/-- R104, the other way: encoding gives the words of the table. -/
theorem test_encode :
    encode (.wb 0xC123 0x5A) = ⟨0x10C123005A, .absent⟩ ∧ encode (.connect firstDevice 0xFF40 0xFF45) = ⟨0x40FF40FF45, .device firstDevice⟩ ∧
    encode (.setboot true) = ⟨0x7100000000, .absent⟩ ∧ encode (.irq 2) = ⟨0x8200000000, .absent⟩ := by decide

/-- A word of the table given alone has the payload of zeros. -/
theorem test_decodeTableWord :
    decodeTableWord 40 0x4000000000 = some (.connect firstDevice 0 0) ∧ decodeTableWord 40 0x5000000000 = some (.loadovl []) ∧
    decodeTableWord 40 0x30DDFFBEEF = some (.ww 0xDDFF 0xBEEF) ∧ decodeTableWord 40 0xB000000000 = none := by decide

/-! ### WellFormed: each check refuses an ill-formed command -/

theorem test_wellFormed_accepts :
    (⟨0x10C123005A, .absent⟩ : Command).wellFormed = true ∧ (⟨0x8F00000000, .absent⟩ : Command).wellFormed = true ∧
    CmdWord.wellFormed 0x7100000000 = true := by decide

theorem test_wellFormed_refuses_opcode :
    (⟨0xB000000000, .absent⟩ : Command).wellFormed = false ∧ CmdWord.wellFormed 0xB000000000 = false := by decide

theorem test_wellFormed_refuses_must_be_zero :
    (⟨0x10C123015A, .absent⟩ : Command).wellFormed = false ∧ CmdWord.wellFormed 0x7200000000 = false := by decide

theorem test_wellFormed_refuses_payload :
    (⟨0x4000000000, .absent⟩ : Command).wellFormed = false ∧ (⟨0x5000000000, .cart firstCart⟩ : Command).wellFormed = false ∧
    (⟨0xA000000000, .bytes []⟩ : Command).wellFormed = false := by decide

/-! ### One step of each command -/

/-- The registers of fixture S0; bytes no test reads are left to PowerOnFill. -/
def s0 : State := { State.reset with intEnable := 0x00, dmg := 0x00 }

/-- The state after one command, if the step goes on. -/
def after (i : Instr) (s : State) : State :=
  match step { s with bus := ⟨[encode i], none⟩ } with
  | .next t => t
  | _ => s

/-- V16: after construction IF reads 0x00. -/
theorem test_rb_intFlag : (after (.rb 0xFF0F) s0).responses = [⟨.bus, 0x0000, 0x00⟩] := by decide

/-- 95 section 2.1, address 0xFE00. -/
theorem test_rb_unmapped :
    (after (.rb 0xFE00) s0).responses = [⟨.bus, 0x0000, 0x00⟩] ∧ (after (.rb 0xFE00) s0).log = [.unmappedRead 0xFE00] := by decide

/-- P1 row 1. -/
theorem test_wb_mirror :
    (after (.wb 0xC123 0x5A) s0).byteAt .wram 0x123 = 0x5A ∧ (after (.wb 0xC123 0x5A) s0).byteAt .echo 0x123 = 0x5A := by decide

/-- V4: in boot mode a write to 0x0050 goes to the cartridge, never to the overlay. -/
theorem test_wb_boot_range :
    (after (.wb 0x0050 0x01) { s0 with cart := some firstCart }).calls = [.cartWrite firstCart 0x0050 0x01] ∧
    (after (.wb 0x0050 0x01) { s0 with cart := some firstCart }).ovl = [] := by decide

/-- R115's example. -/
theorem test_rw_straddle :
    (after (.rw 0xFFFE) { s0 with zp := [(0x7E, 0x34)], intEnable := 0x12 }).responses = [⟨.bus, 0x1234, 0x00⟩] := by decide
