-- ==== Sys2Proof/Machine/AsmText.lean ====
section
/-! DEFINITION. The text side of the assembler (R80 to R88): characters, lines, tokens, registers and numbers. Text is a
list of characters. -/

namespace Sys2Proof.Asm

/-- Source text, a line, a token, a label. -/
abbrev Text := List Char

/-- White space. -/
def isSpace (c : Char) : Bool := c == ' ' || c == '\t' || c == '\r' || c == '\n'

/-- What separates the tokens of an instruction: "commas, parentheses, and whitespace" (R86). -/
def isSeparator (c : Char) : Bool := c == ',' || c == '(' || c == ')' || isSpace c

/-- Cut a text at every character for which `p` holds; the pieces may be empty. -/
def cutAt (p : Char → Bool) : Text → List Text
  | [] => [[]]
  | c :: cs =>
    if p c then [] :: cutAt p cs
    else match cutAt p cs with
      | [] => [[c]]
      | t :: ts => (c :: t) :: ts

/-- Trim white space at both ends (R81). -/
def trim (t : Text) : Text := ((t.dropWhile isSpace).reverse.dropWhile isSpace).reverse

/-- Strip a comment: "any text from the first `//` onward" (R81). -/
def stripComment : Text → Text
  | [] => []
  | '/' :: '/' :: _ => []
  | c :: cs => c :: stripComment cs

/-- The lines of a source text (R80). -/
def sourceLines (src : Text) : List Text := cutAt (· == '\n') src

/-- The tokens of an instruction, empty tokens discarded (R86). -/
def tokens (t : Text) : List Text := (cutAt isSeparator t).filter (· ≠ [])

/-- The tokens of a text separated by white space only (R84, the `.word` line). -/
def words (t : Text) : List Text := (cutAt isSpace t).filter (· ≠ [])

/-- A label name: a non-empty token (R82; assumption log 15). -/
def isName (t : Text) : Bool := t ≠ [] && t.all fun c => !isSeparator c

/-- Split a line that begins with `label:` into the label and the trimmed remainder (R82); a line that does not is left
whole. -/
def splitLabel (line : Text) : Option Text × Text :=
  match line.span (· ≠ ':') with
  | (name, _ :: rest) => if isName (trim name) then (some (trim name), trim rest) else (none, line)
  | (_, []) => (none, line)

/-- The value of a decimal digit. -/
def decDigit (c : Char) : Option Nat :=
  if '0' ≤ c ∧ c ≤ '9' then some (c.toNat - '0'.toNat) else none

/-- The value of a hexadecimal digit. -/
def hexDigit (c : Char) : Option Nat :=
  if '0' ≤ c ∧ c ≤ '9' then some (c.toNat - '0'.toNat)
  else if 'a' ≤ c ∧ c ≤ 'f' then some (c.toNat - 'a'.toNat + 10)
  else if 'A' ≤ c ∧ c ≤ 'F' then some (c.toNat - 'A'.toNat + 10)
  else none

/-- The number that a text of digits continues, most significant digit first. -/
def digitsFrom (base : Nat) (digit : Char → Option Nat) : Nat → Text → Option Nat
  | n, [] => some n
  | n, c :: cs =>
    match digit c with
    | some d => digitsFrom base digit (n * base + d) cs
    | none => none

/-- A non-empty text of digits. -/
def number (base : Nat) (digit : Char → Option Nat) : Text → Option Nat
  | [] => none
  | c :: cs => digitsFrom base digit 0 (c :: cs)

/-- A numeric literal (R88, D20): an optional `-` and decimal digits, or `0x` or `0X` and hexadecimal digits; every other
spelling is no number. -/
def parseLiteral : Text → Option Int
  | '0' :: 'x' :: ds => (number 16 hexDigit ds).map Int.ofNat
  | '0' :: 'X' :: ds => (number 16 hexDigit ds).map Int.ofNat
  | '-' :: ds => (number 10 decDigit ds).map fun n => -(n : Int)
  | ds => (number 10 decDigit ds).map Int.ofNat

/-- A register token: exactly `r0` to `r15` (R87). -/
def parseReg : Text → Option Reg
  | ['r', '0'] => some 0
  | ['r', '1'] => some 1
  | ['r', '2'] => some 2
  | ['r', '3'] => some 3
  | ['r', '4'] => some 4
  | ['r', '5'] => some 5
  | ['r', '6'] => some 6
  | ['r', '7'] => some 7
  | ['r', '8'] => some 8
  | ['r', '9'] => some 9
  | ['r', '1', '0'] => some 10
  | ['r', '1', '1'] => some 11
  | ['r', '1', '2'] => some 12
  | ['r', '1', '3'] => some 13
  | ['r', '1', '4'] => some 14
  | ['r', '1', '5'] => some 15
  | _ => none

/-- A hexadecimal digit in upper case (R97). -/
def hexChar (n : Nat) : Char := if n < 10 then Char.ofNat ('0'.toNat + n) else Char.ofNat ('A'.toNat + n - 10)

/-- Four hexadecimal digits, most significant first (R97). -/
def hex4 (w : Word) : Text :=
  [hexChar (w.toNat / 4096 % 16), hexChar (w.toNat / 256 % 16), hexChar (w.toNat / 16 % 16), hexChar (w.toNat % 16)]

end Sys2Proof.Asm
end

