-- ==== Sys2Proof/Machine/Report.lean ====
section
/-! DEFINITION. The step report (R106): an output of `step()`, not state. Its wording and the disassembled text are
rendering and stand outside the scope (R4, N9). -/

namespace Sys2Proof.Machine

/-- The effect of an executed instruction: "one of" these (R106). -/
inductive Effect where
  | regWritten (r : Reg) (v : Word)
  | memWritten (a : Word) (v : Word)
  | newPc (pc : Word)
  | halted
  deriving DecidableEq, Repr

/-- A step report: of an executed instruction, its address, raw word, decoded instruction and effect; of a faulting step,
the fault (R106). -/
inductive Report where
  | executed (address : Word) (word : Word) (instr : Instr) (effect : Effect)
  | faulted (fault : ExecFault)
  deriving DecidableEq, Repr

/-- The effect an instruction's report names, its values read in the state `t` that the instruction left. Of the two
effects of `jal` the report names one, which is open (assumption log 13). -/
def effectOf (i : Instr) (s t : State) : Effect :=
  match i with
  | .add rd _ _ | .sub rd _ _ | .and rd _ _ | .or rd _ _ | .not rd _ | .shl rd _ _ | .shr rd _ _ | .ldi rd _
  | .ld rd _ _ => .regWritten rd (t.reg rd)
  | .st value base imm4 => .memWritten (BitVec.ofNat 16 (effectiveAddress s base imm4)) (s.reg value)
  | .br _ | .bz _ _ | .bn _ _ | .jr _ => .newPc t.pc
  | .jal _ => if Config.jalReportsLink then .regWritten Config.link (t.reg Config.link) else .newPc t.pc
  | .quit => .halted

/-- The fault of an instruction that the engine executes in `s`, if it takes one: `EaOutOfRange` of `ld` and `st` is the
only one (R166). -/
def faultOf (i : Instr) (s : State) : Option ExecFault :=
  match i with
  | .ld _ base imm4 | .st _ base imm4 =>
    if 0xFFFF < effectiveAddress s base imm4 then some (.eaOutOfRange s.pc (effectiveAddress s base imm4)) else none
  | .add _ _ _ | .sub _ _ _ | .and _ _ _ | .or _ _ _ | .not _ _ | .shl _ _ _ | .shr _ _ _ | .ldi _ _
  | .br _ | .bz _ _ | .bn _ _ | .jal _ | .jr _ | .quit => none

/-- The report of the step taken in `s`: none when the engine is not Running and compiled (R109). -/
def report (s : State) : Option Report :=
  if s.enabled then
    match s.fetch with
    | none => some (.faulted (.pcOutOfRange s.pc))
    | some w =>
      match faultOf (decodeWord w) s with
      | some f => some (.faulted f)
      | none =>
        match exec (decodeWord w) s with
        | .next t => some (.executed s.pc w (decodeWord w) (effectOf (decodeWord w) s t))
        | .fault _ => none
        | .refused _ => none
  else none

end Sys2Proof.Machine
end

------------------------------------------------------------------------

= Exercise =
Above are the records; repeat exactly the lines from the one holding "a label. -/" down to the one holding "ends (R81). -/", end lines included.

= Solution for this problem =
/-- Source text, a line, a token, a label. -/
abbrev Text := List Char

/-- White space. -/
def isSpace (c : Char) : Bool := c == ' ' || c == '\t' || c == '\r' || c == '\n'

/-- What separates the tokens of an instruction: "commas, parentheses, and whitespace" (R86). -/
def isSeparator (c : Char) : Bool := c == ',' || c == '(' || c == ')' || isSpace c

/-- Cut a text at every character for which `p` holds; the pieces may be empty. -/
def cutAt (p : Char → Bool) : Text → List Text
  | [] => [[]]
  | c :: cs =>
    if p c then [] :: cutAt p cs
    else match cutAt p cs with
      | [] => [[c]]
      | t :: ts => (c :: t) :: ts

/-- Trim white space at both ends (R81). -/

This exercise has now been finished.